The original dataset includes chords with inversions and much more complicated
variations. You make want to use these more complex data in the futue, but for
now we have simplified 7th chords and ommited many songs from the dataset that
have more complicated chords.
**That is why our dataset includes only 216 songs, then the original contains over 700.**

---
## Part 7: Chord Distribution

How often does each chord appear? This tells us about common patterns in
popular music.

In [113]:
chord_counts = Counter(all_chords)

print("Chord distribution (most common first):\n")
for chord, count in chord_counts.most_common():
    bar = "█" * (count // 500)  # Simple text bar chart
    print(f"  {chord:5s}: {count:5d} {bar}")
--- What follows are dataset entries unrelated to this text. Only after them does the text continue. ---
-- ==== Sys2Proof/Word.lean ====
section
/-! DEFINITION. The word types of SEC: 32-bit registers and command words, 16-bit character units, bytes of
local memory (spec/10_state.md R30, spec/20_memory.md R71, R78). -/

namespace Sys2Proof

/-- A register value or a command word (10_state.md R30, 30_encoding.md R100). -/
abbrev Word := BitVec 32

/-- A 16-bit character code unit or bit-accumulator value (30_encoding.md R105, 20_memory.md R78). -/
abbrev Half := BitVec 16

/-- One byte of local memory (20_memory.md R71), a codeword or a GF(256) element (00_scope.md R14). -/
abbrev Byte := BitVec 8

/-- The 32-bit word of a natural number (the rules' results are naturals, 00_scope.md R16). -/
abbrev word (n : Nat) : Word := BitVec.ofNat 32 n

/-- The byte of a natural number. -/
abbrev byte (n : Nat) : Byte := BitVec.ofNat 8 n

end Sys2Proof
end

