-- ==== Sys2Proof/Machine/Ops.lean ====
section
/-! DEFINITION. The shared operations: the local memory (20_memory.md), the completion of a command with and without an
error (60_exceptions.md R414, R415: SEC's whole exception mechanism, it has no trap and no return, R420), and the bit
accumulator's append (41_bit_accumulator.md R151). -/

namespace Sys2Proof.Machine

/-! ## The list of definite bytes -/

/-- The byte an offset is listed with. -/
def Memory.get? (m : List Host.Cell) (a : Nat) : Option Byte := m.lookup a

/-- The cells of consecutive bytes from an offset on. -/
def Memory.cells (a : Nat) (bs : List Byte) : List Host.Cell :=
  match bs with
  | [] => []
  | b :: bs => (a, b) :: Memory.cells (a + 1) bs

/-- The list with the bytes `bs` stored at the offsets from `a` on. -/
def Memory.store (m : List Host.Cell) (a : Nat) (bs : List Byte) : List Host.Cell :=
  m.filter (fun c => decide (c.1 < a)) ++ Memory.cells a bs ++ m.filter (fun c => decide (a + bs.length ≤ c.1))

/-- The offset where LM's storage ends: 0x2100 to 0x3FFF is not implemented (20_memory.md R75). -/
abbrev lmEnd : Nat := 0x2100

/-- The canonical form: offsets strictly rising, all of them inside LM's storage. An unlisted offset holds no value,
so no entry can equal what an unlisted offset holds (log entry 3). -/
abbrev Memory.wf (m : List Host.Cell) : Prop :=
  m.Pairwise (fun c d => c.1 < d.1) ∧ ∀ c ∈ m, c.1 < lmEnd

/-! ## Regions (20_memory.md R74) -/

/-- The base of IN. -/
abbrev inBase : Nat := 0x0000
/-- The base of CHR. -/
abbrev chrBase : Nat := 0x0200
/-- The base of BITS. -/
abbrev bitsBase : Nat := 0x0400
/-- The base of CW. -/
abbrev cwBase : Nat := 0x0600
/-- The base of WORK. -/
abbrev workBase : Nat := 0x0800
/-- The base of BARS. -/
abbrev barsBase : Nat := 0x0C00
/-- The base of GRID. -/
abbrev gridBase : Nat := 0x1000
/-- The base of C128CW. -/
abbrev c128CwBase : Nat := 0x2000

/-- The regions a command can write (20_memory.md R74, 10_state.md R56). -/
inductive Region where
  | inp
  | bits
  | cw
  | work
  | bars
  | grid
  | c128Cw
  deriving DecidableEq, Repr

/-- A region's base offset (20_memory.md R74). -/
def Region.base : Region → Nat
  | .inp => inBase
  | .bits => bitsBase
  | .cw => cwBase
  | .work => workBase
  | .bars => barsBase
  | .grid => gridBase
  | .c128Cw => c128CwBase

/-- A region's size in bytes (20_memory.md R74). -/
def Region.size : Region → Nat
  | .inp => 512
  | .bits => 512
  | .cw => 512
  | .work => 1024
  | .bars => 1024
  | .grid => 4096
  | .c128Cw => 256

/-- An offset lies in a region. -/
def Region.holds (r : Region) (a : Nat) : Bool := decide (r.base ≤ a) && decide (a < r.base + r.size)

/-! ## LM accesses -/

/-- `LM[a]` (00_scope.md R19): a listed byte, or the free draw of an unlisted byte (20_memory.md R76), or 0 in the
reserved range (R75). -/
def State.lmByte (s : State) (a : Nat) : Byte :=
  if a < lmEnd then (Memory.get? s.lm a).getD (Config.freeByte s.lmEpoch a) else 0

/-- The bytes at `n` offsets from `a` on. -/
def State.lmBytes (s : State) (a n : Nat) : List Byte := (List.range n).map (fun k => s.lmByte (a + k))

/-- Bytes stored at the offsets from `a` on; what falls in the reserved range is ignored (20_memory.md R75). -/
def State.lmStore (s : State) (a : Nat) (bs : List Byte) : State :=
  { s with lm := Memory.store s.lm a (bs.take (lmEnd - a)) }

/-- A little-endian number (20_memory.md R85). -/
def leNat : List Byte → Nat
  | [] => 0
  | b :: bs => b.toNat + 256 * leNat bs

/-- The `n` low bytes of a number, least significant first (20_memory.md R85). -/
def leBytes (n v : Nat) : List Byte := (List.range n).map (fun k => byte (v / 256 ^ k))

/-- `MemRead(a, n)` (00_scope.md R19). -/
def State.memRead (s : State) (a n : Nat) : Nat := leNat (s.lmBytes a n)

/-- `MemWrite(a, n, v)` (00_scope.md R19). -/
def State.memWrite (s : State) (a n v : Nat) : State := s.lmStore a (leBytes n v)

/-! ## Completion -/

/-- The running command completes without error (60_exceptions.md R414, 70_reset_and_hazards.md R461). -/
def State.succeed (s : State) : Host.Outcome State Fault Refusal :=
  .next { s with status := s.status.completed }

/-- `raise CmdError(c)`: the running command completes with error `c` and writes nothing but STATUS
(00_scope.md R21, 60_exceptions.md R414, R415). -/
def State.raise (s : State) (c : ErrCode) : Host.Outcome State Fault Refusal :=
  .next { s with status := s.status.failed c }

/-! ## The bit accumulator -/

/-- The bit-accumulator capacity (41_bit_accumulator.md R150). -/
abbrev baCapacity : Nat := 4096

/-- `bits_n(v)`: the `n` low bits, most significant first (00_scope.md R17). -/
def bitsOf (n v : Nat) : List Bool :=
  match n with
  | 0 => []
  | n + 1 => v.testBit n :: bitsOf n v

/-- One byte with bit `7 − p` set to `b` (20_memory.md R79). -/
def setStreamBit (old : Byte) (p : Nat) (b : Bool) : Byte :=
  (old &&& ~~~(1#8 <<< (7 - p))) ||| (byte b.toNat <<< (7 - p))

/-- Appends one bit at position BA_LEN (41_bit_accumulator.md R151). -/
def State.appendBit (s : State) (b : Bool) : State :=
  let k := s.baLen.toNat
  let a := bitsBase + k / 8
  { s.lmStore a [setStreamBit (s.lmByte a) (k % 8) b] with baLen := BitVec.ofNat 13 (k + 1) }

/-- Appends a bit sequence, first bit first (41_bit_accumulator.md R151). -/
def State.appendBits (s : State) (bs : List Bool) : State := bs.foldl State.appendBit s

/-- `append(value, n)` (41_bit_accumulator.md R151); the bits of `value` at positions ≥ n are ignored. -/
def State.append (s : State) (value n : Nat) : State := s.appendBits (bitsOf n value)

/-- The accumulator cleared: the 512 bytes of BITS and BA_LEN are 0 (41_bit_accumulator.md R152). -/
def State.clearBits (s : State) : State :=
  { s.lmStore bitsBase (List.replicate 512 0) with baLen := 0 }

end Sys2Proof.Machine
end

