-- ==== Sys2Proof/Certificates/Slice0/Obligations.lean ====
section
/-! DEFINITION. The statements for the provers. Each says in its docstring which rule of spec/ it formalises; a command that
`exec` runs in state `s` is the command whose word was accepted, at the instant of its completion. -/

open Sys2Proof Sys2Proof.Machine

/-! ## Encoding -/

/-- Every operand at every value its field admits survives encoding and decoding (30_encoding.md R102 to R110). -/
def Obligations.DecodeOfEncode : Prop := ∀ i : Instr, i.wellFormed = true → decode (encode i) = .ok i

/-- A word that decodes is the one word of its command: no bit of it is dropped, every must-be-zero bit and unused field is
0 (30_encoding.md R107). -/
def Obligations.EncodeOfDecode : Prop :=
  ∀ (w : Word) (i : Instr), decode w = .ok i → i.wellFormed = true ∧ encode i = w

/-- 30_encoding.md R112: the command of a word is the table row it matches, at most one row matches, and a word no row
matches has a reserved opcode or a must-be-zero bit set. -/
def Obligations.DecodeFollowsOpcodeTable : Prop :=
  (∀ r ∈ opcodeTable, r.mask &&& 0xFF = 0xFF) ∧
  (∀ (w : Word) (r r' : OpRow), r ∈ opcodeTable → r' ∈ opcodeTable → r.matches w = true → r'.matches w = true → r = r') ∧
  (∀ (w : Word) (i : Instr), decode w = .ok i → ∃ r ∈ opcodeTable, r.matches w = true ∧ r.mnemonic = i.mnemonic) ∧
  (∀ (w : Word) (r : OpRow), r ∈ opcodeTable → r.matches w = true →
    ∃ i, decode w = .ok i ∧ i.mnemonic = r.mnemonic) ∧
  (∀ w : Word, (∀ r ∈ opcodeTable, r.matches w = false) →
    decode w = (if ∃ r ∈ opcodeTable, opcField w = opcField r.pattern then .error .mustBeZero
      else .error .reservedOpcode))

/-- Words written out in the spec's examples decode to the commands they stand for (30_encoding.md R114 and the examples of
44_segment.md R232, 43_capacity.md R206, 45_qr_codewords.md R265, 46_qr_matrix.md R314, R317, R327, 48_code128.md
R374), and two words no row matches do not. -/
def Obligations.SpecWordsDecode : Prop :=
  decode 0x0000005F = .ok (.qrEncode .low) ∧ decode 0x00004150 = .ok (.qrFunc 1 .medium) ∧
  decode 0x00800210 = .ok (.gfMul 0x02 0x80) ∧ decode 0x00040402 = .ok (.baAppend 4 4) ∧
  decode 0x00000A22 = .ok (.ccBits 10) ∧ decode 0x00008520 = .ok (.capLookup 5 .quartile) ∧
  decode 0x00000141 = .ok (.qrAssemble 1 .low) ∧ decode 0x00030051 = .ok (.qrPlace 3) ∧
  decode 0x03050454 = .ok (.maskEval 4 5 3) ∧ decode 0x00000756 = .ok (.verBch 7) ∧
  decode 0x00410060 = .ok (.c128Map 0x41) ∧ decode 0x00000100 = .error .mustBeZero ∧
  decode 0x00000004 = .error .reservedOpcode

/-! ## The step -/

/-- What one step does: a latched word that is due and decodes to `i` is run by `exec i`; otherwise the next input is
performed; with nothing to do the machine stays as it is (70_reset_and_hazards.md R460, R466). The words the host's check
places run as the very next step. When the command is due is the model's free latency (log entry 2). -/
def Obligations.StepRunsTheLatchedCommand : Prop :=
  (∀ (s : State) (i : Instr), s.status.busy = true → (s.inputs = [] ∨ s.wait = 0) → decode s.lastCmd = .ok i →
    step s = exec i s) ∧
  (∀ (s : State) (x : HostInput) (rest : List HostInput), s.inputs = x :: rest → (s.status.busy = false ∨ s.wait ≠ 0) →
    step s = ({ s with inputs := rest, wait := s.wait - 1 } : State).hostStep x) ∧
  (∀ s : State, s.quiescent → step s = .next s) ∧
  (∀ (s : State) (w : Word) (i : Instr), decode w = .ok i →
    step (s.withFetchWord 32 w.toNat) =
      exec i { s with lastCmd := w, status := s.status.accepted, wait := 0 })

/-- 60_exceptions.md R412: a word no row of the opcode table matches is accepted and completes with ILLEGAL, in every state;
a word a row matches never does. -/
def Obligations.IllegalWordsCompleteWithIllegal : Prop :=
  ∀ (s : State) (w : Word), (s.accept w).lastCmd = w ∧ (s.accept w).status.busy = true ∧
    ((∀ r ∈ opcodeTable, r.matches w = false) → (s.accept w).completeCommand = (s.accept w).raise .illegal) ∧
    ((∃ r ∈ opcodeTable, r.matches w = true) →
      ∀ t, (s.accept w).completeCommand = .next t → t.status.errCode ≠ .illegal)

/-- 60_exceptions.md R410 and R414: whatever word is latched, the command completes, with success or with exactly one error
code; STATUS is set accordingly, DROP and IRQ_EN are as before. -/
def Obligations.EveryCommandCompletesOnce : Prop :=
  ∀ s : State, ∃ (t : State) (c : ErrCode), s.completeCommand = .next t ∧
    t.status = { busy := false, done := true, err := decide (c ≠ .noError), drop := s.status.drop, errCode := c } ∧
    (c ≠ .noError → s.completeCommand = s.raise c) ∧ t.irqEn = s.irqEn

/-- 60_exceptions.md R410, R411 and R413: the error codes, in the order of priority; the error a command reports is the
first in that order whose condition holds (an illegal word first of all); where none holds the command completes without
error. This says for every command on which state and operands it completes with its own effect. -/
def Obligations.ErrorsReportedByPriority : Prop :=
  (ErrCode.noError.code = 0 ∧ errorPriority.map ErrCode.code = [1, 2, 9, 8, 7, 4, 3, 5, 6]) ∧
  (∀ (s : State) (e : DecodeError), decode s.lastCmd = .error e → s.completeCommand = s.raise .illegal) ∧
  (∀ (i : Instr) (s : State) (c : ErrCode), Instr.firstError i s = some c → exec i s = s.raise c) ∧
  (∀ (i : Instr) (s : State), Instr.firstError i s = none →
    ∃ t, exec i s = .next t ∧ t.status = s.status.completed)

/-- 60_exceptions.md R415: a command that completes with an error leaves the state before the CMD write plus the STATUS and
LASTCMD changes (and the model's own latency fields, log entry 2). -/
def Obligations.ErrorsArePrecise : Prop :=
  ∀ (s : State) (w : Word) (t : State), s.status.busy = false → (s.accept w).completeCommand = .next t →
    t.status.err = true → ∃ c, c ≠ .noError ∧
      t = { s with
        lastCmd := w
        status := { busy := false, done := true, err := true, drop := s.status.drop, errCode := c }
        wait := t.wait
        draw := t.draw }

/-- 10_state.md R56: the registers and the LM regions each command writes; on error only STATUS. The premise `Inv` bounds
BA_LEN, without which a BA_PAD would append past BITS. -/
def Obligations.CommandsWriteOnlyWhatTheTableLists : Prop :=
  ∀ (i : Instr) (s t : State), Inv s → exec i s = .next t →
    RegsKept s t (Instr.regsWritten i) ∧ LmKept s t (fun a => ∃ r ∈ Instr.lmRegions i, r.holds a = true) ∧
    OwnKept s t ∧ (t.status.err = true → RegsKept s t [] ∧ LmKept s t nothing)

/-! ## System and bit accumulator -/

/-- NOP completes and writes nothing besides the completion bits; BA_CLEAR zeroes the 512 bytes of BITS and BA_LEN
(40_system.md R140, 41_bit_accumulator.md R152). -/
def Obligations.NopAndBaClearComplete : Prop :=
  ∀ s : State, (∃ t, Completes .nop s t [] nothing) ∧
    ∃ t, Completes .baClear s t [.baLen] (span bitsBase 512) ∧ t.baLen = 0 ∧
      ∀ k, k < 512 → t.lmByte (bitsBase + k) = 0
Chord distribution (most common first):

  |    : 15651 ███████████████████████████████
  I    : 11391 ██████████████████████
  V    :  8621 █████████████████
  i    :  3218 ██████
  v    :   902 █
  b    :   452 


**What does this tell us?**

- **I** dominates — most songs emphasize the tonic chord
- **IV** and **V** are the next most common (the classic I-IV-V progression)
- Minor chords (i, vi, ii, iv) appear less frequently
- **bVII** and **VII** are relatively rare

This imbalance will affect our neural network — it will learn more about
common chords than rare ones.

In 2–4 sentences:
- What chord(s) seem most common?
- How might this imbalance affect a model trained to predict the next chord?
  


### Double click here to edit
I .
The appearence might not be accurate for the prediction because the best results is not only based on the it but also the chord structure and how the progression resolves, if we follow this rule we might end up getting song with onlt one chord.

In [120]:
# What fraction of all chords is just "I"?
i_percentage = chord_counts["I"] / len(all_chords) * 100
print(f"The 'I' chord makes up {i_percentage:.1f}% of all chord occurrences!")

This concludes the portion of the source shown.